Depending on the info we can come up with a solution.


----------



## awcsgo (11 mo ago)

Awesome, thanks. Here are photos of the router model, a photo of it “plunged” as far as it will go, and a photo of the base.


----------



## kp91 (Sep 10, 2004)

The plunge stop bar (silver thing with the scale) is bottoming out. Loosen the black knob and retract it.


----------



## awcsgo (11 mo ago)

kp91 said:


> The plunge stop bar (silver thing with the scale) is bottoming out. Loosen the black knob and retract it.


I did that. It’s almost like the plunge springs won’t retract enough. I was wondering if somehow the router base was upside down, but that’s the way it came. I only installed it on the table.


----------



## awcsgo (11 mo ago)




----------



## kp91 (Sep 10, 2004)

If I make it to Home Depot I will take a peek at that model. You can probably get a little more depth by not inserting the bit as far. As long as the bit is fully through and past the collet you are good.


----------



## awcsgo (11 mo ago)

kp91 said:


> If I make it to Home Depot I will take a peek at that model. You can probably get a little more depth by not inserting the bit as far.

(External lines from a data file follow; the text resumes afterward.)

theorem grantServing_orderly {b t : Bridge} (h : grantServing b = some t) : Orderly b t := by
  unfold grantServing at h
  split at h
  · split at h
    · obtain rfl := Option.some.inj h; exact issueLife_orderly b _ _
    · obtain rfl := Option.some.inj h; exact .of_eq rfl
    all_goals cases h
  · split at h
    · obtain rfl := Option.some.inj h
      refine .trans (b := dueSpinUp b) ?_ (issueLife_orderly _ _ _)
      unfold dueSpinUp
      split
      · exact .refl b
      · exact askLife_orderly b _
    · exact .trans (b := dropLife b) (.of_eq rfl) (grantWork_orderly h)

theorem arbiterStep_orderly {b t : Bridge} (h : arbiterStep b = some t) : Orderly b t := by
  unfold arbiterStep at h
  split at h
  · cases h
  · split at h
    · cases h
    · cases h
    · cases h
    · split at h
      · obtain rfl := Option.some.inj h; exact issueLife_orderly b _ _
      · cases h
    · obtain ⟨st, -, rfl⟩ := Option.map_eq_some_iff.1 h
      exact issueLife_orderly b _ _
    · split at h
      · exact grantServing_orderly h
      · cases h
    · split at h
      · exact grantServing_orderly h
      · cases h
    · split at h
      · obtain rfl := Option.some.inj h; exact issueLife_orderly b _ _
      · cases h
    · split at h
      · obtain rfl := Option.some.inj h; exact issueLife_orderly b _ _
      · cases h

theorem withCart_orderly (b : Bridge) (f : CartRecord → CartRecord) : Orderly b (withCart b f) := .of_eq rfl

theorem reportDiscard_orderly (b : Bridge) (n : Nat) : Orderly b (reportDiscard b n) := by
  unfold reportDiscard
  split
  · exact (withCart_orderly b _).trans (record_orderly _ _)
  · exact .refl b

theorem abandonMapWrite_orderly (b : Bridge) : Orderly b (abandonMapWrite b) := .of_eq (abandonMapWrite_pool b)

theorem tryMapWrite_orderly (b : Bridge) : Orderly b (tryMapWrite b) := .of_eq (tryMapWrite_pool b)

theorem beginEject_orderly (b : Bridge) : Orderly b (beginEject b) := by
  unfold beginEject
  dsimp only
  refine .trans ?_ (abandonMapWrite_orderly _)
  refine .trans ?_ (reportDiscard_orderly _ _)
  exact (answerAll_orderly b _ _).trans (discardWhere_orderly _ _)

theorem enterEjecting_orderly (b : Bridge) : Orderly b (enterEjecting b) := by
  unfold enterEjecting
  dsimp only
  refine .trans ?_ (askLife_orderly _ _)
  split
  · exact (withCart_orderly b _).trans (withCart_orderly _ _)
  · exact ((withCart_orderly b _).trans (beginEject_orderly _)).trans (withCart_orderly _ _)

theorem poolStep_orderly {b t : Bridge} (h : poolStep b = some t) : Orderly b t := by
  unfold poolStep at h
  split at h
  · rename_i i hi
    obtain rfl := Option.some.inj h
    refine permanentFailure_orderly b i _ fun ok => ?_
    have hf := List.find?_some hi
    obtain ⟨f, hf, -⟩ := (Option.any_eq_true ..).1 hf
    exact ok.mayHoldJob hf
  · split at h
    · obtain rfl := Option.some.inj h; exact notePressure_orderly b
    · split at h
      · split at h
        · obtain rfl := Option.some.inj h; exact grant_orderly b _
        · split at h
          · cases h
          · obtain rfl := Option.some.inj h; exact .refl b
      · split at h
        · cases h
        · obtain rfl := Option.some.inj h; exact .refl b
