/-! ### Left to the successor (R78, R80, R119) -/

section Successor
variable {b : Bridge} {i j : BufIdx}

/-- The buffer's data is left to its successor, whose hold is not yet released. -/
def leftBehind (b : Bridge) (i j : BufIdx) : Bridge := testReads (freeBuf (movePins b i j) i)

theorem endToSuccessor_eq (b : Bridge) (i j : BufIdx) : endToSuccessor b i j = releaseHold (leftBehind b i j) j := rfl

theorem leftBehind_closes (b : Bridge) (i j : BufIdx) : Closes b (leftBehind b i j) :=
  ((movePins_closes b i j).trans (freeBuf_poolOnly _ i).closes).trans (testReads_closes _)

theorem leftBehind_buf_self (b : Bridge) (i j : BufIdx) : (leftBehind b i j).buf i = Buffer.free := by
  have kept := (testReads_relieves (freeBuf (movePins b i j) i)).each i
  rw [freeBuf_self] at kept
  exact kept.of_free

theorem leftBehind_buf_other {n : BufIdx} (ne : n ≠ i) (hs : (b.buf n).state ≠ .loading) : (leftBehind b i j).buf n
    = { b.buf n with load := ((leftBehind b i j).buf n).load, successor := ((leftBehind b i j).buf n).successor } := by
  have freed : (freeBuf (movePins b i j) i).buf n = (b.buf n).keepLink (· != i) := by
    rw [freeBuf_buf, if_neg ne, movePins_buf]
  have kept := (testReads_relieves (freeBuf (movePins b i j) i)).each n
  rw [freed] at kept
  exact kept.record hs

theorem endToSuccessor_touches (b : Bridge) (i j : BufIdx) : Touches j (leftBehind b i j) (endToSuccessor b i j) :=
  releaseHold_touches _ j

/-- What an entry finds when the buffer is left behind: it waits on, or it is a READ, which pins the successor or is
answered. -/
theorem endToSuccessor_entry {k : Key} {e : Entry} (he : b.entry k = some e) :
    ∃ e', (endToSuccessor b i j).entry k = some e' ∧ (e' = e.pinsMoved i j ∨ e'.state = .answered) := by
  have freed : (freeBuf (movePins b i j) i).entry k = some (e.pinsMoved i j) := by
    rw [(freeBuf_poolOnly _ i).entry]
    exact movePins_entry i j he
  rw [(endToSuccessor_touches b i j).entry]
  exact (testReads_answersReads _).read freed

theorem endToSuccessor_waits {k : Key} {e : Entry} (he : b.entry k = some e) (hs : e.state ≠ .fetching) :
    (endToSuccessor b i j).entry k = some e := by
  have same : e.pinsMoved i j = e := if_neg fun h => hs h.1
  have freed : (freeBuf (movePins b i j) i).entry k = some e := by
    rw [(freeBuf_poolOnly _ i).entry, movePins_entry i j he, same]
  rw [(endToSuccessor_touches b i j).entry]
  exact (testReads_answersReads _).waits freed hs

theorem endToSuccessor_left (ok : PoolOk b) (ne : j ≠ i) : LeftToSuccessor b (endToSuccessor b i j) i j := by
  refine ⟨?_, fun k e he hs pins => ?_, fun f hf => ?_⟩
  · rw [(endToSuccessor_touches b i j).other i ne.symm, leftBehind_buf_self]
  · obtain ⟨e', now, same | answered⟩ := endToSuccessor_entry (i := i) (j := j) he
    · exact ⟨e', now, .inl (same.trans (if_pos ⟨hs, pins⟩))⟩
    · exact ⟨e', now, .inr answered⟩
  · have was := leftBehind_buf_other (j := j) ne (ok.mayHoldJob hf).not_loading
    obtain ⟨f', put, free, held⟩ := releaseHold_spec (b := leftBehind b i j) (i := j) (f := f) (by rw [was]; exact hf)
    have touched := endToSuccessor_touches b i j
    have lsn : ((endToSuccessor b i j).buf j).lsn = ((leftBehind b i j).buf j).lsn := by rw [touched.job]
    rw [endToSuccessor_eq] at *
    refine ⟨f', ?_, free, fun h => (held h).congr lsn touched.translate touched.writeState⟩
    rw [put, was]

theorem strandedCount_congr {b t : Bridge} (h : ∀ k, (t.buf k).state = .stranded ↔ (b.buf k).state = .stranded) :
    strandedCount t = strandedCount b := by
  unfold strandedCount
  congr 2
  funext k
  rw [Bool.eq_iff_iff, beq_iff_eq, beq_iff_eq]
  exact h k

theorem endToSuccessor_strandedCount (hi : (b.buf i).state ≠ .stranded) :
    strandedCount (endToSuccessor b i j) = strandedCount b := by
  refine strandedCount_congr fun k => ?_
  have state : ((endToSuccessor b i j).buf k).state = ((leftBehind b i j).buf k).state := by
    rw [(endToSuccessor_touches b i j).buffer k]
  rw [state]
  by_cases here : k = i
  · rw [here, leftBehind_buf_self]
    exact ⟨fun h => (by cases h), fun h => absurd h hi⟩
  · by_cases loading : (b.buf k).state = .loading
    · refine ⟨fun h => (leftBehind_closes b i j).stranded k h, fun h => ?_⟩
      rw [loading] at h
      cases h
    · rw [leftBehind_buf_other here loading]

end Successor

end Sys2Proof.Machine
end

section
/-! PROOFS. VERIFY, the commit of a job (R77, R78, R114, R115, R118) and its permanent failure (R79, R80, R117). -/

namespace Sys2Proof.Machine

/-! ### A commit (R77, R118) -/

section Commit
variable {b : Bridge} {i : BufIdx}

theorem PoolOk.commits {b : Bridge} (ok : PoolOk b) (i : BufIdx) : PoolOk (noticeCommitted b i) :=
  (noticeCommitted_orderly b i).keeps ok

theorem noticeCommitted_buf (b : Bridge) (i j : BufIdx) : (noticeCommitted b i).buf j = b.buf j := notice_buf b i _ j

/-- The buffer is CLEAN and joins the eviction order where it may, before the READs are tested. -/
def committed (b : Bridge) (i : BufIdx) : Bridge :=
  joinEvict ((noticeCommitted b i).putBuf i (committedBuffer (b.buf i))) i

theorem commitJob_alone (h : (b.buf i).successor = none) : commitJob b i = testReads (committed b i) := by
  unfold commitJob committed
  dsimp only
  rw [noticeCommitted_buf, h]

theorem commitJob_successor {j : BufIdx} (h : (b.buf i).successor = some j) :
    commitJob b i = endToSuccessor (noticeCommitted b i) i j := by
  unfold commitJob
  dsimp only
  rw [noticeCommitted_buf, h]

theorem committed_buf (b : Bridge) (i : BufIdx) : (committed b i).buf i = committedBuffer (b.buf i) := by
  unfold committed
  rw [joinEvict_buf, buf_putBuf_self]

theorem committed_closes (b : Bridge) (i : BufIdx) : Closes b (committed b i) := by
  have put : PoolOnly (noticeCommitted b i) ((noticeCommitted b i).putBuf i (committedBuffer (b.buf i))) :=
    putBuf_poolOnly _ i _ fun h => by cases h
  exact (notice_closes b i _).trans (put.trans (joinEvict_poolOnly _ i)).closes

theorem committed_entry (b : Bridge) (i : BufIdx) (k : Key) : (committed b i).entry k = (noticeCommitted b i).entry k := by
  have put : PoolOnly (noticeCommitted b i) ((noticeCommitted b i).putBuf i (committedBuffer (b.buf i))) :=
    putBuf_poolOnly _ i _ fun h => by cases h
  exact (put.trans (joinEvict_poolOnly _ i)).entry k

theorem Unlinked.eq_of_none {x y : Buffer} (h : Unlinked x y) (hx : x.successor = none) : y = x := by
  obtain ⟨q, rfl⟩ := h
  exact Buffer.keepLink_eq fun i hi => by rw [hx] at hi; cases hi

theorem commitJob_buf_alone (h : (b.buf i).successor = none) : (commitJob b i).buf i = committedBuffer (b.buf i) := by
  rw [commitJob_alone h, ← committed_buf]
  exact (((testReads_relieves _).each i).idle (by rw [committed_buf]; rfl)).eq_of_none (by rw [committed_buf]; exact h)

/-- An entry that awaits no more a buffer that it does not pin does not hold it. -/
theorem noticed_unpinned {e : Entry} (pins : i ∉ e.pins)
    (awaiting : ∀ l, e.awaited = some l → i ∈ l → e.state = .awaitCommit) :
    (e.noticed i (Entry.unawait i)).pinned.contains i = false := by
  have held : ∀ e' : Entry, i ∉ e'.pins → (∀ l, e'.awaited = some l → i ∉ l) → e'.pinned.contains i = false := by
    intro e' free apart
    unfold Entry.pinned
    rw [← Bool.not_eq_true, List.contains_iff_mem, List.mem_append, not_or]
    refine ⟨free, ?_⟩
    split
    · cases ha : e'.awaited with
      | none => exact List.not_mem_nil
      | some l => exact apart l ha
    · exact List.not_mem_nil
  have closed : ∀ (e' : Entry) st done, (e'.close st done).pinned.contains i = false := fun _ _ _ =>
    held _ List.not_mem_nil fun _ h => by cases h
  unfold Entry.noticed
  split
  · have left : ∀ l, (Entry.unawait i e).awaited = some l → i ∉ l := by
      intro l hl mem
      obtain ⟨l', -, rfl⟩ := Option.map_eq_some_iff.1 hl
      simpa using (List.mem_filter.1 mem).2
    unfold Entry.finished
    split
    · split
      · split
        · exact closed ..
        · exact closed ..
      · exact closed ..
    · exact held _ pins left
  · rename_i other
    exact held _ pins fun l hl mem => other (awaits_of_mem (awaiting l hl mem) hl mem)

theorem pinCount_eq_zero_iff {b : Bridge} {i : BufIdx} :
    pinCount b i = 0 ↔ ∀ k e, b.entry k = some e → e.pinned.contains i = false := by
  unfold pinCount
  rw [List.length_eq_zero_iff, List.filter_eq_nil_iff]
  refine ⟨fun h k e he => ?_, fun h k _ => ?_⟩
  · simpa [he] using h k (mem_allKeys k)
  · cases he : b.entry k with
    | none => simp
    | some e => rw [Option.any_some, h k e he]; exact Bool.false_ne_true

/-- A buffer that no entry pins joins the eviction order at its commit. -/
theorem commitJob_joins (h : (b.buf i).successor = none)
    (free : ∀ k e, b.entry k = some e → i ∉ e.pins ∧ ∀ l, e.awaited = some l → i ∈ l → e.state = .awaitCommit) :
    i ∈ (commitJob b i).pool.evict := by
  have unpinned : pinCount ((noticeCommitted b i).putBuf i (committedBuffer (b.buf i))) i = 0 := by
    refine pinCount_eq_zero_iff.2 fun k e' he' => ?_
    rw [putBuf_entry] at he'
    cases he : b.entry k with
    | none =>
      have gone : (noticeCommitted b i).entry k = none := notice_entry_none i _ he
      rw [gone] at he'
      cases he'
    | some e =>
      have was : (noticeCommitted b i).entry k = _ := notice_entry i (Entry.unawait i) he
      rw [was] at he'
      cases he'
      exact noticed_unpinned (free k e he).1 (free k e he).2
  have clean : ((committed b i).buf i).state ≠ .loading := by
    rw [committed_buf]
    exact fun h => by cases h
  have joined : i ∈ (committed b i).pool.evict := by
    unfold committed
    exact joinEvict_evict (by rw [buf_putBuf_self]; rfl) unpinned
  rw [commitJob_alone h]
  exact (testReads_evictKept _).evict i clean joined

/-- Entries that await commits get their notice, and the commit does nothing else to them. -/
theorem commitJob_entry {k : Key} {e : Entry} (he : b.entry k = some e) (hs : e.state = .awaitCommit) :
    (commitJob b i).entry k = (noticeCommitted b i).entry k := by
  have noticed : (noticeCommitted b i).entry k = some (e.noticed i (Entry.unawait i)) := notice_entry i _ he
  have waits : (e.noticed i (Entry.unawait i)).state ≠ .fetching := Entry.noticed_state (f := Entry.unawait i) (fun _ => rfl) hs
  cases hj : (b.buf i).successor with
  | none =>
    rw [commitJob_alone hj, noticed]
    exact (testReads_answersReads _).waits ((committed_entry b i k).trans noticed) waits
  | some j =>
    rw [commitJob_successor hj, noticed]
    exact endToSuccessor_waits noticed waits

/-- What is left behind of a noticed bridge is left behind of the bridge before. -/
theorem LeftToSuccessor.noticed {b t : Bridge} {i j n : BufIdx} {f : Entry → Entry} (h : LeftToSuccessor (notice b n f) t i j) :
    LeftToSuccessor b t i j := by
  obtain ⟨freed, pins, held⟩ := h
  refine ⟨freed, fun k e he hs hi => pins k e ?_ hs hi, ?_⟩
  · rw [notice_entry n f he, Entry.noticed_other (by rw [hs]; decide)]
  · simpa only [notice_buf] using held

theorem commitJob_left {j : BufIdx} (ok : PoolOk b) (hj : (b.buf i).successor = some j) (ne : j ≠ i) :
    LeftToSuccessor b (commitJob b i) i j := by
  rw [commitJob_successor hj]
  exact (endToSuccessor_left (ok.commits i) ne).noticed

/-- A commit records nothing and does not change the map. -/
theorem commitJob_rest (b : Bridge) (i : BufIdx) : (commitJob b i).mgmt = b.mgmt ∧ (commitJob b i).dm = b.dm := by
  cases hj : (b.buf i).successor with
  | none =>
    have closes := (committed_closes b i).trans (testReads_closes _)
    rw [commitJob_alone hj]
    exact ⟨closes.mgmt, closes.dm⟩
  | some j =>
    have closes : Closes b (leftBehind (noticeCommitted b i) i j) := (notice_closes b i _).trans (leftBehind_closes _ i j)
    have touched := endToSuccessor_touches (noticeCommitted b i) i j
    rw [commitJob_successor hj]
    exact ⟨touched.mgmt.trans closes.mgmt, touched.dm.trans closes.dm⟩
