-- ==== Sys2Proof/Machine/State.lean ====
section
/-! DEFINITION. The state of the block as plain data: every piece of state the spec names, each at its reset value.
A field's closing comment gives its width, the rule that names it, and where the spec gives no reset value the log
entry that names the chosen one. Tables (`Tab`) list only the numbers that differ from the default entry. -/

namespace Sys2Proof.Machine

open Sys2Proof

/-! ## Stops -/

/-- The faults that end a run. -/
inductive Fault where
  /-- Raised by `execAuxinSurgeLimit` and by no other command: AUXIN above 60 V, where R488 says that no behaviour is
  stated. Safe: the model stops where the spec says nothing. -/
  | absoluteMaximum
  deriving DecidableEq, Repr

/-- The refusals that end a run. -/
inductive Refusal where
  /-- Raised by an arm of exec whose command has no meaning yet. Safe. -/
  | notModelled (mnemonic : String)
  deriving DecidableEq, Repr

/-! ## Small types -/

/-- Input mode (R90). -/
inductive InMode where | off | levelHigh | levelLow | rise | fall | both | tally
  deriving DecidableEq, Repr

/-- Queue mode (R127). -/
inductive QMode where | level | count | payload | latest
  deriving DecidableEq, Repr

/-- Queue state (R136). -/
inductive QState where | idle | pending | presented | active | activePresented
  deriving DecidableEq, Repr

/-- A route (R127 ROUTE_KIND and ROUTE_INDEX). -/
inductive Route where
  | station (s : Nat) | context (v : Nat) | gang (g : Nat) | spread (n : Nat)
  deriving DecidableEq, Repr

/-- Who holds an active entry of a queue (R139). -/
inductive Holder where
  | station (s : Nat) (g : Grp) | context (v : Nat) | gang (g : Nat)
  deriving DecidableEq, Repr

/-- Alignment state of an outpost's meridian copy (R222); ABSENT is `populated = 0`. -/
inductive Align where | absent | training | aligned | unaligned
  deriving DecidableEq, Repr

/-- State of a traverse link (R312). -/
inductive LinkSt where | reset | training | up | error | lost
  deriving DecidableEq, Repr

/-- Domain state (R322). -/
inductive DomSt where | off | ramping | on | retained | failed
  deriving DecidableEq, Repr

/-- Device state (R416); the last two are the wakes in progress (R425, R430). -/
inductive Mode where | run | keep | sleep | off | wakeKeep | wakeSleep
  deriving DecidableEq, Repr

/-- Parcel state (R361). -/
inductive ParSt where | free | live | fenced
  deriving DecidableEq, Repr

/-- Firmware state (R312). -/
inductive FwSt where | running | restarting | activating | halted
  deriving DecidableEq, Repr

/-- State of a firmware slot (R440). -/
inductive SlotSt where | empty | staged | committed | startFailed
  deriving DecidableEq, Repr
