-- ==== Sys2Proof/Machine/Ops.lean ====
section
/-! DEFINITION. The named operations over State: reading and writing each table, the numbering of units and cells
(R6 to R8, R50), event counters (R462), the Monument log and fault raising (R454, R474 to R477), messages (R30). -/

namespace Sys2Proof.Machine

open Sys2Proof

/-! ## Tables of State -/

def State.cell (s : State) (c : Nat) : Cell := tget {} s.cells c
def State.setCell (s : State) (c : Nat) (x : Cell) : State := { s with cells := tset {} s.cells c x }
def State.modCell (s : State) (c : Nat) (f : Cell → Cell) : State := s.setCell c (f (s.cell c))
def State.op (s : State) (k : Nat) : Outpost := tget {} s.outs k
def State.setOp (s : State) (k : Nat) (x : Outpost) : State := { s with outs := tset {} s.outs k x }
def State.modOp (s : State) (k : Nat) (f : Outpost → Outpost) : State := s.setOp k (f (s.op k))
def State.input (s : State) (e : Nat) : Input := tget {} s.inputs e
def State.modInput (s : State) (e : Nat) (f : Input → Input) : State :=
  { s with inputs := tset {} s.inputs e (f (s.input e)) }
def State.queue (s : State) (e : Nat) : Queue := tget {} s.queues e
def State.setQueue (s : State) (e : Nat) (q : Queue) : State := { s with queues := tset {} s.queues e q }
def State.modQueue (s : State) (e : Nat) (f : Queue → Queue) : State := s.setQueue e (f (s.queue e))
def State.slot (s : State) (n : Nat) : Slot := tget {} s.pool n
def State.setSlot (s : State) (n : Nat) (x : Slot) : State := { s with pool := tset {} s.pool n x }
def State.stn (s : State) (n : Nat) : Station := tget {} s.stns n
def State.setStn (s : State) (n : Nat) (x : Station) : State := { s with stns := tset {} s.stns n x }
def State.modStn (s : State) (n : Nat) (f : Station → Station) : State := s.setStn n (f (s.stn n))
def State.ctx (s : State) (v : Nat) : Ctx := tget {} s.ctxs v
def State.setCtx (s : State) (v : Nat) (x : Ctx) : State := { s with ctxs := tset {} s.ctxs v x }
def State.modCtx (s : State) (v : Nat) (f : Ctx → Ctx) : State := s.setCtx v (f (s.ctx v))
def State.spread (s : State) (n : Nat) : Spread := tget {} s.spreads n
def State.modSpread (s : State) (n : Nat) (f : Spread → Spread) : State :=
  { s with spreads := tset {} s.spreads n (f (s.spread n)) }
def State.gang (s : State) (g : Nat) : Gang := tget {} s.gangs g
def State.modGang (s : State) (g : Nat) (f : Gang → Gang) : State :=
  { s with gangs := tset {} s.gangs g (f (s.gang g)) }
def State.res (s : State) (r : Nat) : Resv := tget {} s.resv r
def State.setRes (s : State) (r : Nat) (x : Resv) : State := { s with resv := tset {} s.resv r x }
def State.alarm (s : State) (a : Nat) : Alarm := tget {} s.mer.alarms a
def State.modAlarm (s : State) (a : Nat) (f : Alarm → Alarm) : State :=
  { s with mer := { s.mer with alarms := tset {} s.mer.alarms a (f (s.alarm a)) } }
/-- Parcel `p`; parcel 0 is kept beside the table (R9). -/
def State.parcel (s : State) (p : Nat) : Parcel := if p = 0 then s.parcel0 else tget {} s.parcels p
def State.modParcel (s : State) (p : Nat) (f : Parcel → Parcel) : State :=
  if p = 0 then { s with parcel0 := f s.parcel0 }
  else { s with parcels := tset {} s.parcels p (f (s.parcel p)) }
def State.modHub (s : State) (f : Hub → Hub) : State := { s with hub := f s.hub }
def State.modMer (s : State) (f : Mer → Mer) : State := { s with mer := f s.mer }
def State.modPwr (s : State) (f : Pwr → Pwr) : State := { s with pwr := f s.pwr }
def State.modIsl (s : State) (f : Isl → Isl) : State := { s with isl := f s.isl }
/-- A mailbox (R316). -/
def State.mbx (s : State) : Box → Mbx
  | .normal => s.mbxN
  | .secure => s.mbxS
def State.modMbx (s : State) (b : Box) (f : Mbx → Mbx) : State :=
  match b with
  | .normal => { s with mbxN := f s.mbxN }
  | .secure => { s with mbxS := f s.mbxS }
/-- The group of a page of a station. -/
def Station.grp (x : Station) : Grp → Group
  | .normal => x.norm
  | .secure => x.sec
def State.grp (s : State) (n : Nat) (g : Grp) : Group := (s.stn n).grp g
def State.modGrp (s : State) (n : Nat) (g : Grp) (f : Group → Group) : State :=
  s.modStn n fun x => match g with
    | .normal => { x with norm := f x.norm }
    | .secure => { x with sec := f x.sec }
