/-- Make vCPU `v` resident on station `n` (R372), where R371 does not refuse it. The context cell reads the record, where an uncorrectable error
poisons the context (R479), and the station's request levels use its secure controls (R81). DESIGN CHOICE (log entry 92): an ENTER that names the
vCPU already resident on that same station is accepted and changes nothing. -/
def vctxEnter (s' : State) (n : Nat) (low : BitVec 31) : State :=
  let v := low.toNat % 16384
  let s := ctxRead (secureParity s' n) v
  let x := s.ctx v
  let dc := deliveryCell s n
  if low.toNat ≥ 16384 ∨ !x.bound ∨ x.poisoned ∨ !inSet s x.parcel n ∨ (s.parcel x.parcel).st = .fenced ∨ !stnOn s n then bump s dc 0x46
  else if (s.stn n).resident = some v then bump s dc 0x45
  else
    let s1 := bump (vctxLeave s n) dc 0x45
    let s2 := match (s1.ctx v).station with | some k => vctxLeave s1 k | none => s1
    let spill := (s2.ctx v).spill
    let s3 := (s2.modStn n fun y => { y with resident := some v }).modCtx v fun y => { y with
      station := some n, g := { y.g with seats := y.cands }, cands := [], announced := false, counted := false, spill := false, changed := true }
    let s4 := touch (settleStations s2 s3 (dbHome s v)) x.parcel
    reqWatch n s (if spill then sendReOffer s4 12 (contextCell s4 v) (.context v) else s4)

/-! ## The context window (R327, R328, R367, R368) -/

/-- A list of fields of equal width packed into words, the first lowest. -/
def packNat (w : Nat) : List Nat → Nat
  | [] => 0
  | x :: t => x % 2 ^ w + 2 ^ w * packNat w t

/-- Word `i` (0–63) of a context record. -/
def recordWord (x : Ctx) (i : Nat) : Word :=
  let r := shownRec x
  if !x.bound then 0
  else if i = 0 then flag 0 true ||| flag 1 x.station.isSome ||| at_ 2 x.home ||| at_ 12 (x.station.getD 0x3FF) ||| at_ 22 x.parcel
  else if i = 1 then at_ 0 x.dbRank.toNat ||| at_ 8 r.maskRank.toNat ||| flag 16 r.maskOpen ||| at_ 17 r.preBits.toNat ||| at_ 21 r.seq.toNat
  else if i = 2 then at_ 0 r.stack.length ||| at_ 8 x.cands.length ||| flag 16 x.spill ||| flag 17 x.announced
  else if i = 3 then at_ 0 r.sendData.toNat
  else if i = 4 then r.booked
  else if i = 5 then at_ 0 r.reason.toNat ||| flag 4 r.rejected
  else if i < 8 then 0
  else if i < 32 then
    let es := r.stack.reverse.map fun y => y.evid + y.rank.toNat * 2 ^ 20 + y.running.toNat * 2 ^ 28 + y.mode.code.toNat * 2 ^ 36
    w32 (packNat 48 es >>> (32 * (i - 8)))
  else
    let cs := x.cands.map fun y => y.cand.evid + y.cand.rank.toNat * 2 ^ 20 + y.cand.stamp.toNat * 2 ^ 28
      + (if y.cand.grade then 2 ^ 51 else 0) + (if y.cand.aged then 2 ^ 52 else 0)
    w32 (packNat 64 cs >>> (32 * (i - 32)))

As long as the bit is fully through and past the collet you are good.
> View attachment 400846


I wondered about that, but I was nervous about not seating it as they instructed (all the way, then pulling up 1/16”). I’ll see how that plays out. I also wondered if there is a bot set with longer posts or something, but I don’t see that as an option.


----------



## Rebelwork Woodworking (Sep 11, 2004)

As long as you have enough in the collet ful, legth it's alright to Sept out. This was a major problem with raised panel bits.. you had to pull it out as you could to get the full cut..

It pays to buy 1/2 shank bits when using the router table..


----------



## awcsgo (11 mo ago)

I called Ryobi. They told me that was an issue with their tables. So I wonder why in the heck they would sell something as compatable that doesn’t work?!? OMG.


----------



## Rebelwork Woodworking (Sep 11, 2004)

So did you take the router bit loose to see if you can extend it out rather than push it all the way in?


----------



## Rebelwork Woodworking (Sep 11, 2004)

Its not unusual to pull the router bit out a bit to gain a little strategy e on length. 1/2 shank bits are s lot longer, but 1/4 arent, but you ca bbn pull it out some.


----------



## Rebelwork Woodworking (Sep 11, 2004)

As you can see the differences between 1/4 and 1/2 shank lengths.


----------



## Billybobb (May 16, 2020)

Great pictures(all), descriptions and discussions


----------



## kp91 (Sep 10, 2004)

So I took a look at that model at HD, and it will compress pretty far, but the springs are pretty stiff. If you are dedicating this router to the table it might be worth it to remove the springs. You'll have to look at an exploded view drawing to see how. I had to do this with an old PC 693 router base.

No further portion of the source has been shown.